How I Turned 6 Cognitive Science Principles Into an AI Agent That Builds Obsidian Vaults

Eason XUE — Wed, 20 May 2026 01:51:19 +0000

In 30 years, computers got 100x faster. Our learning method stayed the same: read → highlight → re-read → forget → re-read again.

I shared with EMBA students who have to digest hundreds of pages of materials every month — textbooks, case studies, industry reports. They have demanding jobs, families, and a finite number of hours. The ones who fall behind aren't less capable. They just don't have a system.

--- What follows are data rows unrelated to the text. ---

-- ==== Sys2Proof/Machine/Status.lean ====
section
/-! DEFINITION. The status space (R13 to R16, R354 to R358): the registers of every block as words, read in 32-bit halves,
and the writes that a user may make. -/

namespace Sys2Proof.Machine

/-! ### Rows of a register table -/

/-- A status value: its offset in its block, its length in words, and the value. A value of two words or more is read as
64-bit values (R16). -/
structure StatusRow where
  off : Nat
  words : Nat
  val : Nat
deriving DecidableEq, Repr

/-- A 32-bit register, and a 64-bit value. -/
def row32 (off val : Nat) : StatusRow := ⟨off, 1, val⟩

def row64 (off val : Nat) : StatusRow := ⟨off, 2, val⟩

/-- Fields given as value, lowest bit, width. -/
def pack (fs : List (Nat × Nat × Nat)) : Nat := (fs.map fun f => f.1 % 2 ^ f.2.2 * 2 ^ f.2.1).sum

/-- Status bits, bit 0 first. -/
def flags (bs : List Bool) : Nat := bs.foldr (fun b n => flag b + 2 * n) 0

/-- The row that holds offset `x`. -/
def rowAt (rs : List StatusRow) (x : Nat) : Option StatusRow := rs.find? fun r => r.off ≤ x && x < r.off + 4 * r.words

/-! ### Codes of states -/

def rndCode : RndState → Nat
  | .reset => 0 | .seek => 1 | .confirm => 2 | .sync => 3 | .lost => 4 | .stall => 5

def evCode : EvState → Nat
  | .free => 0 | .armed => 1 | .timing => 2 | .cancelled => 3

def pwrCode : PwrState → Nat
  | .reset => 0 | .start => 1 | .rampToFloor => 2 | .govern => 3 | .hold => 4 | .descend => 5 | .alert => 6 | .tripped => 7
  | .quarantineIdle => 8

def lensCode : LensState → Nat
  | .off => 0 | .startCal => 1 | .serving => 2 | .loading => 3 | .calibrating => 4 | .degraded => 5

def portCode : PortState → Nat
  | .dark => 0 | .training => 1 | .up => 2 | .passThrough => 3 | .retraining => 4 | .failed => 5 | .foreign => 6
  | .circuitDown => 7

/-! ### "start" fields (R14) -/

/-- A field that the IMAGE stage fills. -/
def State.fromImage (s : State) (n : Nat) : Nat := if s.img.isSome then n else 0

/-- A field that the MEMORY stage fills: 0 until that stage completes, and so in FAILED. -/
def State.fromMemory (s : State) (n : Nat) : Nat := if s.mem.trained && s.start.stage ≠ 11 then n else 0

/-! ### Identity (R358, R371) -/

/-- ID_MACn: 0x02, 0xAE and ID_SERIAL[30:0] × 2 + n. -/
def macAddress (serial n : Nat) : Nat := 0x02AE * 2 ^ 32 + (serial % 2 ^ 31 * 2 + n)

/-- Fuse-log record `n` as it is read (Table 14.9). -/
def fuseRows (f : Fuses) (n : Nat) : List StatusRow :=
  match f.log[n]? with
  | none => [row64 8 0, row64 16 0]
  | some r =>
    [row32 0 (pack [(r.kind, 0, 4), (r.slot, 4, 2), (flag r.complete, 6, 1), (flag r.factory, 7, 1)]), row32 4 r.imgSeq,
      row64 8 r.old, row64 16 r.new, row32 24 r.bootSeq]

/-- The identity block, as the ROM stage filled it. -/
def idRows (s : State) : List StatusRow :=
  let f := s.start.fuseView
  let fill := fun n => if s.start.idFilled then n else 0
  let keys := fun (p : KeySlot → Bool) => flags ((List.range 4).map fun k => p (f.keys.getD k {}))
  [row32 0 0x4096AE7A, row32 4 (fill (0xB0 + 256 * flag s.nv.variantC)), row64 8 (fill s.nv.serial),
    row32 16 (fill s.nv.supvRelease), row32 20 (fill 0x14096A8B), row64 24 (fill (macAddress s.nv.serial 0)),
    row64 32 (fill (macAddress s.nv.serial 1)), row32 0x100 (fill f.rollback),
    row32 0x104 (fill (pack [(f.ceilingW, 0, 16), (f.changes 1, 16, 4)])),
    row32 0x108 (fill (pack [(keys KeySlot.programmed, 0, 4), (keys KeySlot.revoked, 4, 4), (f.changes 4, 8, 3)])),
    row64 0x110 (fill f.planLock), row32 0x118 (fill f.log.length)]
  ++ ((List.range 25).map fun w => row32 (0x40 + 4 * w) (fill (s.nv.devKey % 2 ^ 776 / 2 ^ (32 * w))))
  ++ ((List.range 4).flatMap fun k => (List.range 12).map fun w =>
        row32 (0x200 + 64 * k + 4 * w) (fill ((f.keys.getD k {}).digest / 2 ^ (32 * w))))

/-! ### The Round (Tables 2.3, 2.5, 2.7) -/

def slotRows (e : EvSlot) : List StatusRow :=
  [row64 0 (pack [(e.angle, 0, 16), (e.offset, 16, 20), (e.owner, 36, 3), (evCode e.state, 39, 2), (e.tag % 65536, 48, 16)]),
    row64 8 (pack [(e.rev, 0, 32), (flag e.next, 32, 1)])]

def ringRows (e : RingEntry) : List StatusRow :=
  [row64 0 (pack [(e.interval, 0, 32), (e.tooth, 32, 8), (e.cls, 40, 3), (e.rev, 48, 16)])]

def sampleRows (x : Nat × Nat) : List StatusRow := [row32 0 x.1, row64 8 x.2]

def roundRows (s : State) : List StatusRow :=
  let r := s.round
  [row32 0 (pack [(rndCode r.state, 0, 3), (flag s.angleValid, 3, 1), (flag r.refCommitted, 4, 1), (r.confirmCount, 5, 1),
      (flag r.adopted, 6, 1), (s.fromImage s.im.round.source, 7, 2), (s.fromImage s.im.round.outMode, 9, 2)]),
    row32 4 (pack [(r.angle, 0, 16), (r.slotAngle, 16, 16)]), row32 8 r.rev, row64 16 r.epoch, row64 24 s.devCount,
    row32 32 (if r.state = .reset then 0 else s.refPeriod), row32 36 r.lastInterval, row32 40 r.glitches, row32 44 r.learnRefused,
    row32 48 r.losses, row32 52 r.stalls, row64 56 r.syncDevtime, row32 64 r.fired, row32 68 r.cancelled, row32 72 r.defers,
    row32 76 r.armRefused, row32 80 r.jumps, row32 84 r.halts, row32 88 r.ringIdx,
    row32 96 (flags [r.stLost, r.stStall, r.stCancel, r.stMismatch])]

/-! ### Lehr (Tables 3.2, 3.3) -/

/-- The Lehr registers. PWR_TARGET_MW is the device target of R63 as it stands, from the acceptance of an image to a trip (DESIGN
CHOICE, assumption log, entry 97). -/
def lehrRows (s : State) : List StatusRow :=
  let l := s.lehr
  [row32 0 (pack [(pwrCode l.state, 0, 4), (flag l.segmentActive, 4, 1), (flag (0 < l.throttle), 5, 1), (flag l.shortfall, 6, 1),
      (flag l.derating, 7, 1)]),
    row32 4 (uToMw l.setpoint),
    row32 8 (if l.state = .tripped then uToMw l.target else s.fromImage (uToMw s.deviceTarget)),
    row32 12 l.measured, row32 16 l.work, row32 20 l.ballast, row32 24 l.ballastAvail,
    row32 28 (s.fromImage (pack [(l.floorW, 0, 16), (l.ceilingW, 16, 16)])),
    row32 32 (if s.start.idFilled then
      pack [(s.start.fuseView.ceilingW, 0, 16), (s.start.fuseView.changes 1, 16, 4)] else 0),
    row32 36 (s.fromImage (pack [(l.slew, 0, 16), (l.stepTeeth, 16, 8)])),
    row32 40 (pack [(l.ceilEff / wattU, 0, 16), (ofSigned 16 l.maxTemp, 16, 16)]),
    row32 44 (min (l.holdNs / 1000000) (2 ^ 32 - 1)), row32 48 l.steps, row32 52 l.stepsSkipped,
    row32 56 (min (l.shortfallTicks / 1000) (2 ^ 32 - 1)), row32 60 (min (l.throttleTicks / 1000) (2 ^ 32 - 1)),
    row32 64 l.alerts, row32 68 l.oob, row32 72 (min (l.alertNs / 1000000) (2 ^ 32 - 1)),
    row32 96 (flags [l.stAlert, l.stHoldExpired, l.stOob, l.stShortfall, l.stDerate, l.stAdcClamp])]
  ++ ((List.range 32).map fun p => row32 (0x100 + 4 * p) (tget l.claims p 0))

def powerRows (x : PwrSample) : List StatusRow :=
  [row32 0 x.rev, row32 4 x.setpoint, row32 8 x.mean, row32 12 x.work, row32 16 x.ballast,
    row32 20 (pack [(ofSigned 16 x.temp, 0, 16), (x.flags, 16, 6)]), row32 24 x.skips, row32 28 x.revEnd]

/-! ### Start and supervisor (Table 4.9) -/

def startRows (s : State) : List StatusRow :=
  let x := s.start
  let i := s.im.start
  let spares := ((List.range 10).map fun k => tget x.d2dSpares k 0 % 16 * 2 ^ (4 * k)).sum
  [row32 0 (pack [(x.stage, 0, 4), (x.slotActive, 4, 1), (flag x.fallback, 5, 1), (x.recoveryCause, 6, 2), (x.resultA, 8, 8),
      (x.resultB, 16, 8)]),
    row32 4 (s.fromImage i.sequence), row32 8 (s.fromImage (pack [(i.rollbackStep, 0, 8), (i.keySlot, 8, 2)])),
    ⟨16, 4, s.fromImage i.buildId⟩, row64 32 spares, row32 40 (s.fromMemory x.channelsDown), row32 44 x.frcHeldHours,
    row32 48 (flags [x.stFallback, x.stStageTimeout, x.stLogFull, x.stRecoveryPin, x.stD2dSpared]),
    row32 0x204 (pack [(x.recResult, 0, 4), (x.recTarget, 4, 1)]), row32 0x208 x.recReceived]
  ++ ((List.range 12).map fun k => row64 (0x108 + 8 * k) (tget x.stageTime (k + 1) 0))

A few months ago I found a way to break that cycle. It combines a century-old insight about how knowledge works with modern AI. I open-sourced the result as VaultForge.

This is the story of what it does and how it's built.

The Method Was Always There — But It Had Two Bottlenecks

Management consultants face the same problem my audience do. When a consulting firm lands a client in an unfamiliar industry, they have one week to get smart enough to talk to senior executives. They can't read everything. So they don't try.

They do three things:

Build a framework first — map out what dimensions matter before reading
Define boundaries — know what they don't need to know, and actively search for knowledge and information around a few core questions, building connections between knowledge and real-world problems
Find experts — get someone to pinpoint the core consensus, debates and unknowns in 60 minutes, so you aren't limited by readily available knowledge but stand at the industry frontier to explore its direction and boundaries

Cognitive science backs this up. Passive re-reading creates familiarity, not memory. Active retrieval — explaining, questioning, connecting — is 3-5x more effective.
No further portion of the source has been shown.